### Exercise directions
All lines containing the string "both" must be copied from the entries.

### Records for this exercise
*-*-*

-- ==== Sys2Proof/Word.lean ====
section
/-! DEFINITION. The plain data types of LZWD: bytes, codes, register words and the non-empty byte strings that table
entries are. -/

namespace Sys2Proof

/-- One byte of IBUF or OBUF (`20_memory.md` R60). -/
abbrev Byte := BitVec 8

/-- A code, zero-extended to 12 bits (`30_encoding.md` R92). -/
abbrev Code := BitVec 12

/-- A 32-bit value: the length registers and the value of a register access (`10_state.md` R21). -/
abbrev Word := BitVec 32

/-- A byte string of length at least 1, as every string of this block is (`00_scope.md` R17, `10_state.md` R40): its
first byte and the bytes after it. No empty table entry can be written (log 14). -/
structure ByteStr where
  head : Byte
  tail : List Byte
  deriving DecidableEq, Repr

end Sys2Proof
end

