-- ==== Sys2Proof/Config.lean ====
section
/-! DEFINITION. The constants of the block (`00_scope.md` R7, R9) and its two open parameters (R10). -/

namespace Sys2Proof

/-- `MAX_CW`, the greatest code width (`00_scope.md` R7). -/
abbrev maxCw : Nat := 12

/-- `DICT_SIZE`, the number of table slots (`00_scope.md` R7). -/
abbrev dictSize : Nat := 4096

/-- The two parameters the platform fixes, each at most 2^32 - 1 (`00_scope.md` R10, R11). A machine's step never changes
them (log 1). -/
structure Config where
  /-- `IBUF_SIZE`, bytes of input buffer memory. -/
  ibufSize : Fin 4294967296
  /-- `OBUF_SIZE`, bytes of output buffer memory. -/
  obufSize : Fin 4294967296
  deriving DecidableEq, Repr

/-- The parameters of `State.reset`: both buffers as large as R10 allows. DESIGN CHOICE (log 1). -/
def Config.largest : Config := { ibufSize := 4294967295, obufSize := 4294967295 }

end Sys2Proof
end

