-- ==== Sys2Proof/Decode.lean ====
section
/-! DEFINITION. The bit order of codes (`20_memory.md` R65, R66), the decoder of code bytes (`30_encoding.md` R92, R94) and of
CTRL writes (R99), and after them the encoder and the packing of a code stream into bytes (R103). -/

namespace Sys2Proof

/-- Why the decoder gives no instruction. -/
inductive DecodeError where
  /-- MCS is outside 2..8: no code class is defined (`00_scope.md` R9, U1). -/
  | illegalMcs
  /-- CW is outside `MCS + 1 .. 12`: no code has this width (`30_encoding.md` R90). -/
  | illegalWidth
  /-- Fewer bits than the code's width (`40_bitreader.md` R120). -/
  | truncated
  /-- A CTRL write with both command bits clear (`30_encoding.md` R99). -/
  | noCommand
  deriving DecidableEq, Repr

/-- Stream bit `k` of a byte sequence: `(B[k div 8] >> (k mod 8)) & 1`, an absent byte taken as 0 (`20_memory.md` R65,
R66). PRESUMED order: the spec marks it as general knowledge of GIF (log 9). -/
def streamBit (bytes : List Byte) (k : Nat) : Nat :=
  ((bytes.getD (k / 8) 0).toNat >>> (k % 8)) % 2

/-- The value of the `w` stream bits from bit `p` on, the first one least significant (`30_encoding.md` R92). -/
def assemble (bytes : List Byte) (p : Nat) : Nat → Nat
  | 0 => 0
  | w + 1 => streamBit bytes p + 2 * assemble bytes (p + 1) w

/-- The class of a code, by the tests of `30_encoding.md` R94 in their order; the last line takes every code of at least
`CC + 2` that is neither known nor equal to NEXT. -/
def classify (x : CodeCtx) (c : Code) : Instr :=
  if c.toNat = clearCode x.mcs then .clr
  else if c.toNat = eoiCode x.mcs then .eoi
  else if c.toNat < clearCode x.mcs then .lit c
  else if x.first then .bad c
  else if c.toNat < x.next.toNat then .ref c
  else if c.toNat = x.next.toNat then .kwk c
  else .bad c

/-- The instruction whose code starts at bit `p` of a byte sequence (`30_encoding.md` R90, R92, R94). Total on any bytes. -/
def decode (x : CodeCtx) (bytes : List Byte) (p : Nat) : Except DecodeError Instr :=
  if ¬ legalMcs x.mcs then .error .illegalMcs
  else if ¬ legalCw x.mcs x.cw then .error .illegalWidth
  else if 8 * bytes.length < p + x.cw.toNat then .error .truncated
  else .ok (classify x (BitVec.ofNat 12 (assemble bytes p x.cw.toNat)))

/-- The command in a value written to CTRL: bit 1 is RESET whatever bit 0 is, else bit 0 is START, bits 31:2 are ignored
(`10_state.md` R22, `30_encoding.md` R99). -/
def decodeCtrl (v : Word) : Except DecodeError Instr :=
  if v.getLsbD 1 then .ok .reset
  else if v.getLsbD 0 then .ok .start
  else .error .noCommand

/-! ### The encoder -/

/-- The two forms an operation is given to the block in (`30_encoding.md` R90, R99). -/
inductive Encoding where
  /-- A code of value `c` in `w` bits. -/
  | code (c w : Nat)
  /-- A value written to register CTRL. -/
  | ctrlWrite (v : Word)
  deriving DecidableEq, Repr

/-- The encoding of an instruction in a context: CLR and EOI by R96, the other code classes by their own value (R93), the
commands by R99. -/
def encode (x : CodeCtx) : Instr → Encoding
  | .clr => .code (2 ^ x.mcs.toNat) x.cw.toNat
  | .eoi => .code (2 ^ x.mcs.toNat + 1) x.cw.toNat
  | .lit c => .code c.toNat x.cw.toNat
  | .ref c => .code c.toNat x.cw.toNat
  | .kwk c => .code c.toNat x.cw.toNat
  | .bad c => .code c.toNat x.cw.toNat
  | .start => .ctrlWrite 1
  | .reset => .ctrlWrite 2

/-- The bit stream of a list of codes `(c, w)` as one number, the first code least significant: the accumulator of
`30_encoding.md` R103 before any byte is taken from it. -/
def streamValue : List (Nat × Nat) → Nat
  | [] => 0
  | (c, w) :: rest => c % 2 ^ w + 2 ^ w * streamValue rest

/-- The number of bits of a list of codes. -/
def streamWidth : List (Nat × Nat) → Nat
  | [] => 0
  | (_, w) :: rest => w + streamWidth rest

/-- The `n` low bytes of a number, least significant first. -/
def bytesOf (v : Nat) : Nat → List Byte
  | 0 => []
  | n + 1 => BitVec.ofNat 8 (v % 256) :: bytesOf (v / 256) n

/-- Packing a list of codes into bytes; the unused high bits of the last byte are 0 (`30_encoding.md` R103). -/
def pack (codes : List (Nat × Nat)) : List Byte :=
  bytesOf (streamValue codes) ((streamWidth codes + 7) / 8)

/-! ### The opcode table's numbering -/

/-- The context a code word of the opcode table is read in: that of the source's scenario S1 after its fifth code, MCS = 2,
CW = 4, NEXT = 9, not in first position, where each of the six classes has a code (log 13). -/
def tableCtx : CodeCtx := { mcs := 2, cw := 4, next := 9, first := false }

/-- The instruction of a word numbered as the opcode table numbers it. A row of 8 bits (or of the register's whole 32) is a
value written to CTRL, bits above the row's being 0; any other row is a code, read at the low bits of the first byte in
`tableCtx`, and a word with a bit above the code's width is no code there (log 13). -/
def decodeTableWord (nbits w : Nat) : Option Instr :=
  if nbits = 8 ∨ nbits = 32 then (decodeCtrl (BitVec.ofNat 32 w)).toOption
  else if w < 2 ^ tableCtx.cw.toNat then (decode tableCtx (bytesOf w 2) 0).toOption
  else none

end Sys2Proof
end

*-*-*

### Response area
/-- The parameters of `State.reset`: both buffers as large as R10 allows. DESIGN CHOICE (log 1). -/
  /-- A CTRL write with both command bits clear (`30_encoding.md` R99). -/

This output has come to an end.